-- ==== Sys2Proof/Certificates/Slice0/Obligations.lean ====
section
/-! DEFINITION. The statements for the provers. Each says in its docstring which rule of spec/ it formalises. -/

open Sys2Proof Sys2Proof.Machine

/-- The number a value stands for: (−1)^neg · m · 2^e. -/
def Sys2Proof.Machine.Val.num (v : Val) : Option ℚ :=
  match v with
  | .fin neg m e => some ((if neg then -1 else 1) * m * (2 : ℚ) ^ e)
  | _ => none

/-- ADD to MAXU, CMPEQ to CMPLTU with two sources, as R199 gives each result. -/
def Sys2Proof.aluTwo : List ((Pre → Nat → Nat → Nat → Instr) × (Word → Word → Word)) :=
  [(.add, fun a b => a + b), (.sub, fun a b => a - b), (.mul, fun a b => BitVec.ofNat 64 (a.toNat * b.toNat)),
   (.mulh, fun a b => BitVec.ofInt 64 (a.toInt * b.toInt / 2 ^ 64)),
   (.mulhu, fun a b => BitVec.ofNat 64 (a.toNat * b.toNat / 2 ^ 64)),
   (.div, fun a b => if b = 0 then -1 else BitVec.ofInt 64 (a.toInt.tdiv b.toInt)),
   (.divu, fun a b => if b = 0 then -1 else BitVec.ofNat 64 (a.toNat / b.toNat)),
   (.rem, fun a b => if b = 0 then a else BitVec.ofInt 64 (a.toInt.tmod b.toInt)),
   (.remu, fun a b => if b = 0 then a else BitVec.ofNat 64 (a.toNat % b.toNat)),
   (.and, fun a b => a &&& b), (.or, fun a b => a ||| b), (.xor, fun a b => a ^^^ b), (.andn, fun a b => a &&& ~~~b),
   (.shl, fun a b => a <<< (b.toNat % 64)), (.shr, fun a b => a >>> (b.toNat % 64)),
   (.sra, fun a b => a.sshiftRight (b.toNat % 64)), (.rotl, fun a b => a.rotateLeft (b.toNat % 64)),
   (.min, fun a b => if a.toInt ≤ b.toInt then a else b), (.max, fun a b => if a.toInt ≤ b.toInt then b else a),
   (.minu, fun a b => if a.toNat ≤ b.toNat then a else b), (.maxu, fun a b => if a.toNat ≤ b.toNat then b else a),
   (.cmpeq, fun a b => if a = b then 1 else 0), (.cmpne, fun a b => if a = b then 0 else 1),
   (.cmplt, fun a b => if a.toInt < b.toInt then 1 else 0), (.cmpltu, fun a b => if a.toNat < b.toNat then 1 else 0)]

/-- R187, R188, R192, R199: a two-source operation reads its registers at issue and completes; its result, its dependency
bits, its step to the next group and one CTL charge are all it leaves. -/
def Obligations.AluTwoSource : Prop :=
  ∀ q ∈ aluTwo, ∀ (p : Pre) (gd ga gb : Nat) (s : State) (pit : Pitch) (t : Tile), s.At pit t →
    t.Readable s.cur.eng [ga, gb] →
    exec (q.1 p gd ga gb) s = .next (s.become pit (t.issued1 (s.ctxAt pit 1)
      ((s.ctxAt pit 1).ends t (p.tail (s.ctxAt pit 1)) ++
        (s.ctxAt pit 1).result t gd (q.2 (t.reg s.cur.eng ga) (t.reg s.cur.eng gb)))))

/-- R187, R199: CLZ, CTZ and POPC count the leading zero, trailing zero and one bits of one register. -/
def Sys2Proof.saysBitCounts : Prop :=
  ∀ (p : Pre) (gd ga : Nat) (s : State) (pit : Pitch) (t : Tile), s.At pit t → t.Readable s.cur.eng [ga] →
    let c := s.ctxAt pit 1
    let a := t.reg s.cur.eng ga
    let out (n : Nat) := Host.Outcome.next (φ := Fault) (ρ := Refusal)
      (s.become pit (t.issued1 c (c.ends t (p.tail c) ++ c.result t gd (BitVec.ofNat 64 n))))
    exec (.clz p gd ga) s = out ((List.range 64).takeWhile fun k => !a.getLsbD (63 - k)).length ∧
      exec (.ctz p gd ga) s = out ((List.range 64).takeWhile fun k => !a.getLsbD k).length ∧
      exec (.popc p gd ga) s = out ((List.range 64).countP fun k => a.getLsbD k)

/-- R200, R201, R202 and SEL of R199: immediates, constants, bit fields and the selection, each with all that it
leaves. -/
def Sys2Proof.saysImmediatesAndFields : Prop :=
  ∀ (p : Pre) (gd ga gb gc imm len pos : Nat) (simm : Int) (s : State) (pit : Pitch) (t : Tile), s.At pit t →
    let reads (l : List Nat) : Prop := t.Readable s.cur.eng l
    let r (k : Nat) : Word := t.reg s.cur.eng k
    let out (n : Nat) (v : Word) := Host.Outcome.next (φ := Fault) (ρ := Refusal)
      (s.become pit (t.issued1 (s.ctxAt pit n) ((s.ctxAt pit n).ends t (p.tail (s.ctxAt pit n)) ++
        (s.ctxAt pit n).result t gd v)))
    let field : Nat := (r ga).toNat / 2 ^ pos % 2 ^ (len + 1)
    (reads [ga] → exec (.addi p gd ga simm) s = out 1 (r ga + BitVec.ofInt 64 simm)) ∧
      (reads [ga, gb, gc] → exec (.sel p gd ga gb gc) s = out 1 (if r gc = 0 then r gb else r ga)) ∧
      (imm < 2 ^ 32 → exec (.movi p gd imm) s = out 2 ((BitVec.ofNat 32 imm).signExtend 64)) ∧
      (imm < 2 ^ 32 → reads [gd] → exec (.movk p gd imm) s = out 2 (BitVec.ofNat 32 imm ++ (r gd).setWidth 32)) ∧
      (pos + len + 1 ≤ 64 → reads [ga] →
        exec (.extu p gd ga len pos) s = out 2 (BitVec.ofNat 64 field) ∧
        exec (.ext p gd ga len pos) s =
          out 2 (BitVec.ofInt 64 (if field < 2 ^ len then field else (field : Int) - 2 ^ (len + 1)))) ∧
      (pos + len + 1 ≤ 64 → reads [gd, ga] →
        ∃ v, exec (.ins p gd ga len pos) s = out 2 v ∧ ∀ k < 64, v.getLsbD k =
          (if pos ≤ k ∧ k ≤ pos + len then (r ga).getLsbD (k - pos) else (r gd).getLsbD k))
::::::
▶ EXERCISE:
Figure out how many lines of the material include the string "Fault", and reply with only that figure.

▶ RESPONSE AREA:
2